I see a lot of discussion here about over-hyped AI, and then I see the huge AI bubble at my workplace, in news, in PR statements, etc.
Are there folks who work at companies – especially interested in those in tech – that have a reasonable handle on AI’s practical uses and its limitations?
Where I work, there’s:
- a dashboard of AI usage by team and individual, which will definitely not affect performance review in any way
- a mandate to use one AI tool last month, and this month a new one to abandon that tool and adopt a different one
- quarterly goals where almost every one has some amount of “with AI” in it
- letters from the CEO asking which teams are using AI to implement features from ticket descriptions, or (inspired by the news) use flocks of agents, asking for positives without mention of asking for negatives
- a team creating a review pipeline for AI-generated output in our product, planning to review the quality of the output… using AI
- teammates are writing code and designs and sending them for review without ensuring functionality or pruning irrelevant portions, despite a statement that everyone is responsible for reviewing AI output
Is all the resistance to overuse of AI grassroots and is the pressure for rampant adoption uniform among executives/investors? Or are some companies or verticals not drinking the koolaid?
@pageflight Small design company. We experiment with llms in different areas but so far there are marginal improvements and very little work-safe use cases. Totally not up to the hype.
My wife’s at a major video game company that, oddly enough, hasn’t gone crazy over AI. Since she’s in localization, she uses DeepL which has some machine learning, but not really an LLM and LLMs aren’t really being pushed on her since it’s a downgrade. From what I can tell, their dev team is also just keeping things human made, although they’re in Japan so that might contribute.
They aren’t saints, they did try to union bust a few years back, but their stance on AI, as well as creativity first mentality and recent pay raise guarantees and whatnot, kinda show they’re paying attention.
Government - great at research, terrible at generation. If you ask it to find and summarise laws and regulation, does a great job, quotes info, can even generate reasonable overviews with a handhold.

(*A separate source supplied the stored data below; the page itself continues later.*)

-- ==== Sys2Proof/Laws/Step.lean ====
section
/-! SUPPORT. Laws/Step.lean: what a step and a run can do. -/

namespace Sys2Proof.Machine

theorem step_of_running {s : State} (h : s.status = .running) : step s = exec s.fetch s := by simp [step, h]

/-- A step either executes the fetched instruction from Running, or leaves a terminal state as it is. -/
theorem step_cases {s t : State} (h : step s = .next t) :
    (s.status = .running ∧ exec s.fetch s = .next t) ∨ (s.status ≠ .running ∧ t = s) := by
  unfold step at h
  split at h
  · exact .inl ⟨by assumption, h⟩
  · exact .inr ⟨by simp [*], by simpa using h.symm⟩
  · exact .inr ⟨by simp [*], by simpa using h.symm⟩

/-- Everything a fetch can give, with the bytes it came from. -/
theorem fetch_cases (s : State) :
    (∃ i, descriptorOf s.opcodeByte = .bare i ∧ s.fetch = i) ∨
    (∃ k, descriptorOf s.opcodeByte = .withByte k ∧ s.fetch = k s.imm8) ∨
    (∃ k, descriptorOf s.opcodeByte = .withWord k ∧ s.fetch = k s.imm16) := by
  unfold State.fetch
  cases descriptorOf s.opcodeByte with
  | bare i => exact .inl ⟨i, rfl, rfl⟩
  | withByte k => exact .inr (.inl ⟨k, rfl, rfl⟩)
  | withWord k => exact .inr (.inr ⟨k, rfl, rfl⟩)

theorem not_running_iff {s : State} : s.status ≠ .running ↔ s.status.isTerminal = true := by
  cases h : s.status <;> simp [RunStatus.isTerminal]

theorem run_terminal {s : State} (h : s.status.isTerminal = true) (n : Nat) : run n s = some s := by
  cases n <;> simp [run, h]

/-- One unfolding of a run from a state that still runs. -/
theorem run_succ_of_running {s t : State} (h : s.status = .running) (hs : step s = .next t) (n : Nat) :
    run (n + 1) s = run n t := by
  simp [run, h, RunStatus.isTerminal, hs]

end Sys2Proof.Machine
end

Ask it to generate anything that isn’t directly quoted in a specific doc and it goes WILD. Even with some solid training in prompt engineering, it makes you work for focused outputs unless you give it clear everything (data, prompt, target template, revision and scoring process). But once the workflow has been solidly validated a few times I’d rate it “usable”.
I work at a small software company. There is a push to use AI but I would say in a reasonable way. It does speed up some tasks but no one is vibe codding and pushing things without proper review. So far no one is tracking the usage or pushing us to use it more. It’s just a new tool we’re encouraged to be familiar with and use reasonably.
The one I work at went “all in” about a month ago. I started noticing a dramatic increase in garbage/nonsensical code at the end of last week. I didn’t make the connection between the two until Tuesday.
I’ve got a manager that usually listens and they asked me to try it and take notes because they know I’ll tell them the truth. … I’ve got a lot of examples prepped for our next meeting.
The hard part is definitively blaming LLMs because I don’t have time to track down every single commit and analyze it for LLM usage but there’s 100% a correlation.
Yeah, I wish git blame could highlight the lines written by Claude/Codex. Usually when I ask my colleagues ‘so did you use AI much for this one’ they will say yes. But it makes code review that much harder, especially when they then take my PR comments and feed them to the LLM, so I’m coding by playing telephone with a bot.
Unfortunately they’ll never do that because they’re owned by Microslop and they can’t allow any marring of AI’s reputation
We have offshore devs that I think found the copilot button in vscode recently…seeing lots of em dashes in code review today 🫠
Software company here. There’s a strong external push for us to shove AI into every corner of our UI, but so far we’ve largely kept it out.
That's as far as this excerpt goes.